Was it wrong to feel sad? One more game and it’s over. But wait: there’s more. English League Cup games next week. Premier League returns on Boxing Day. The football circus rolls on with scant concern for the well-being of the elite athletes that play the game almost year-round. They shoot horses, don’t they? Their labor: our enjoyment. The World Cup final the pinnacle of our joy.

I watched it at another Irish pub. The bartender knew nothing about football. Not a thing. He showed up expecting his regular Sunday morning shift. Nice and easy. A few regulars dropping in for a hair-of-the-dog beer and maybe one or two breakfast platters. I arrived early to get a good seat. I didn’t have the heart to tell him what was about to happen. Sure enough, by game time the place was crammed shoulder to shoulder and the overwhelmed bar tender had to phone for reinforcements! It would only get worse for him, as we were about to watch, arguably, the greatest football match of all time.

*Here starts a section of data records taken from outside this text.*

/-- The framing after a failed micro-operation (R192). -/
def Op.afterFail (op : Op) : Framing :=
  match op.kind with
  | .busXfer => .dying
  | .busBegin | .busEnd => .closed

/-- The header latch after a micro-operation: `BusBegin` loads it (R53). -/
def Op.latched (h : Byte) : Op → Byte
  | .begin h' => h'
  | .header | .burstHeader | .send _ | .recv | .sendBuf | .recvBuf | .finish | .closing _ => h

theorem Job.legal_iff {c : Cfg} {h : Byte} {j : Job} : j.legal c h = true ↔
    (∀ h', j.op = .begin h' → legalHeader c h' = true) ∧ (j.op = .header ∨ j.op = .burstHeader → legalHeader c h = true) ∧
      j.post.legal c = true ∧ j.code.all (Phase.legal c) = true := by
  obtain ⟨op, ops, post, code⟩ := j
  cases op <;> simp [Job.legal, and_assoc]

/-- The event of a micro-operation of a legal job is one a legal trace has there. -/
theorem frameStep_event {c : Cfg} {lat : Latches} {j : Job} (hj : j.legal c lat.hdr = true) (rx : Byte) :
    frameStep (legalHeader c) j.framing (j.op.event lat rx) = some j.op.after := by
  obtain ⟨_, hh, _⟩ := Job.legal_iff.mp hj
  obtain ⟨op, ops, post, code⟩ := j
  cases op with
  | header => exact frameStep_header (hh (.inl rfl)) rx
  | burstHeader => exact frameStep_header (hh (.inr rfl)) rx
  | begin h | send v | recv | sendBuf | recvBuf | finish | closing err => rfl

/-- The failure of any micro-operation is an event a trace has there. -/
theorem frameStep_fail (ok : Byte → Bool) (j : Job) (e : BusError) :
    frameStep ok j.framing (.fail j.op.kind e) = some j.op.afterFail := by
  obtain ⟨op, ops, post, code⟩ := j
  cases op <;> rfl

/-- A completed micro-operation adds its event, and leaves the bus and the header latch as it says (R51, R53). -/
theorem microOp_done_state {op : Op} {s : State} (ho : s.busOpen = decide (op.kind ≠ .busBegin)) (rx : Byte) :
    ∃ u, microOp op (.done rx) s = .done rx u ∧ u.cfg = s.cfg ∧ u.trace = s.trace ++ [op.event s.lat rx] ∧
      u.busOpen = op.after.isOpen ∧ u.lat.hdr = op.latched s.lat.hdr := by
  cases op <;> simp [Op.kind] at ho <;>
    simp [microOp, busBegin, busXfer, busEnd, ho, Op.event, Op.kind, Op.tx, Op.after, Op.latched]

/-- A failed micro-operation adds the event of its failure; a failed `BusEnd` closes the bus too (R51, R192). -/
theorem microOp_fail_state {op : Op} {s : State} (ho : s.busOpen = decide (op.kind ≠ .busBegin)) (e : BusError) :
    ∃ u, microOp op (.fail e) s = .failed e u ∧ u.cfg = s.cfg ∧ u.trace = s.trace ++ [.fail op.kind e] ∧
      u.busOpen = op.afterFail.isOpen := by
  cases op <;> simp [Op.kind] at ho <;> simp [microOp, busBegin, busXfer, busEnd, ho, Op.kind, Op.afterFail]

/-- The next micro-operation of a shaped job: the header after `BusBegin`, and an exchange or `BusEnd` after an exchange (R52). -/
theorem Job.shaped_next {j : Job} (hs : j.shaped = true) {o : Op} {os : List Op} (hops : j.ops = o :: os) :
    (∃ h, j.op = .begin h ∧ (o = .header ∨ o = .burstHeader)) ∨
    (j.op.kind = .busXfer ∧ (o = .finish ∨ (∃ v, o = .send v) ∨ o = .recv ∨ o = .sendBuf ∨ o = .recvBuf)) := by
  obtain ⟨op, ops, post, code⟩ := j
  subst hops
  cases op with
  | begin h =>
    refine .inl ⟨h, rfl, ?_⟩
    cases o <;> simp_all [Job.shaped]
  | header | burstHeader | send v | recv | sendBuf | recvBuf =>
    refine .inr ⟨rfl, ?_⟩
    rcases dataShape_cons hs with ⟨ho, _⟩ | ⟨ho, _⟩
    · exact .inl ho
    · exact .inr ho
  | finish | closing err => simp [Job.shaped] at hs
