-- ==== Sys2Proof/Config.lean ====
section
/-! DEFINITION. The configuration record `cfg` of 00_scope.md R7 as plain data: what an implementation, an
operating system and a platform fix for a run. It is a field of State, so that a statement about every state
holds for every configuration; no form writes it. -/

namespace Sys2Proof

/-- A vector length, of an instruction (VL) or of the implementation (MAXVL, 00_scope.md R5). -/
inductive VLen where
  | v128 | v256 | v512
  deriving DecidableEq, Repr

/-- The length in bits. -/
def VLen.bits : VLen → Nat
  | .v128 => 128
  | .v256 => 256
  | .v512 => 512

/-- The six CPUID feature flags of 00_scope.md R6 (reporting places: 10_state.md R35). -/
structure Cpuid where
  mmx      : Bool
  sse2     : Bool
  avx      : Bool
  avx2     : Bool
  avx512f  : Bool
  avx512vl : Bool
  deriving DecidableEq, Repr

/-- `cfg.vaBits`: implemented linear-address bits (20_memory.md R58). -/
inductive VaBits where
  | va48 | va57
  deriving DecidableEq, Repr

/-- The number of bits. -/
def VaBits.bits : VaBits → Nat
  | .va48 => 48
  | .va57 => 57

/-- `cfg.kWidth`: width of an opmask register (10_state.md R30). -/
inductive KWidth where
  | k16 | k64
  deriving DecidableEq, Repr

/-- The number of bits. -/
def KWidth.bits : KWidth → Nat
  | .k16 => 16
  | .k64 => 64

/-- The kind of an access asked of `cfg.admit` (20_memory.md R60). -/
inductive AccessKind where
  | read | fetch
  deriving DecidableEq, Repr

/-- What `cfg.admit` answers for one byte (20_memory.md R60), and the device memory that R63 keeps outside
its `ok` set. A page fault brings its whole error code (60_exceptions.md R191; log 8). -/
inductive Admission where
  | ok
  | pageFault (code : BitVec 32)
  | generalProtection
  | stackFault
  | device
  deriving DecidableEq, Repr

/-- One entry of the admission function: the answer for the addresses `lo` to `hi`, both included, and one
kind of access. -/
structure Region where
  lo     : Quad
  hi     : Quad
  kind   : AccessKind
  answer : Admission
  deriving DecidableEq, Repr

/-- What the launch says of the world around the one agent: another writer (20_memory.md R66, R69), an
interrupt source (60_exceptions.md R195, 93_implementation_defined.md U28), armed debug registers
(60_exceptions.md R199). A launch that has one of them is refused. -/
structure Environment where
  otherWriter : Bool
  asyncEvents : Bool
  debugArmed  : Bool
  deriving DecidableEq, Repr

/-- 00_scope.md R7. `cfg.os` and `cfg.alignCheck` are read from the control registers of State
(10_state.md R34, 60_exceptions.md R182); the segment bases and `cfg.x87pending` are fields of State. -/
structure Config where
  maxvl            : VLen
  cpuid            : Cpuid
  vaBits           : VaBits
  kWidth           : KWidth
  faultSuppression : Bool
  regions          : List Region
  codeBase         : Quad
  codeEnd          : Quad
  env              : Environment
  deriving DecidableEq, Repr

/-- The consistency 00_scope.md R6 requires of a configuration. -/
def Config.consistent (c : Config) : Bool :=
  (!(c.cpuid.avx || c.cpuid.avx2) || decide (256 ≤ c.maxvl.bits)) &&
  (!c.cpuid.avx512f || decide (c.maxvl = .v512)) &&
  (!c.cpuid.avx512vl || c.cpuid.avx512f) &&
  (!c.cpuid.avx2 || c.cpuid.avx) &&
  (!c.cpuid.avx || c.cpuid.sse2)

/-- `NV`, the number of vector registers (10_state.md R26). -/
def Config.vecCount (c : Config) : Nat := if c.cpuid.avx512f then 32 else 16

end Sys2Proof
end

No blow-by-blow account can do this game justice. Argentina raced to a 2:0 lead in the first half. Their second goal, one of my favorites ever. 6 touches front to back for DiMaria to poke it home.  Then Mbappe, invisible for most of the game, roused to action with two goals to equalize in the 82nd minute. I watched with some very knowledgeable fans. One, a Nigerian, pointed out that Argentina’s substitution of Di Maria, a left winger, for Marcos Acuna Gonzales, a holding midfielder, in the 64th minute changed the shape of the game allowing Mbappe the space he’d been deprived in the first half. A coaching error which, in our opinion, nearly cost Argentina the match. I’ve never welcomed extra time as much. Another 30 minutes of this! The skill, the energy, the commitment was breathtaking

It ended 3:3 and penalties would decide the winner. Argentina’s goalkeeper, Emilio Martinez, was the deciding factor. Master of the dark arts, his psychological tactics and gamesmanship unnerved the French. There is more than one way to win a football match and his antics brought another aspect to this incredible game. Not pretty but effective. Martinez saved two before Gonzalo Montiel slotted home the deciding penalty. Argentina had won the Cup.        

I have no hesitation in saying, this was the best World Cup final ever and, probably, the best game of football ever.


Messi’s World Cup? The result FIFA wanted to add the gilded touch to a controversial tournament? Maybe. But then we’re overthinking it. The Messi, Ronaldo debate is resolved. There is no longer any doubt. Messi is the best of his generation, the accolades earned and deserved and this his crowning accomplishment. We’re blessed to have him!

Is he the GOAT? That, I’m not so sure of. It’s impossible to make comparisons across generations, but I will. For me there is only one GOAT. Pele, who sadly passed away just ten days after this incredible match. I hope he watched and enjoyed it as much as the rest of us.

Two days later, a jubilant crowd of five million people packed the avenues and plazas of Buenos Aeries to welcome the team home with the Cup. The crowd was so dense that the bus carrying the players couldn’t complete its route and they had to be rescued by helicopter. After three World Cups, in the end, to me, it’s always about the people. Here, five million of them, happy and joyous. Simply celebrating a group of young men that were quite good at kicking a silly ball around a piece of grass.

Is football really a matter of life and death?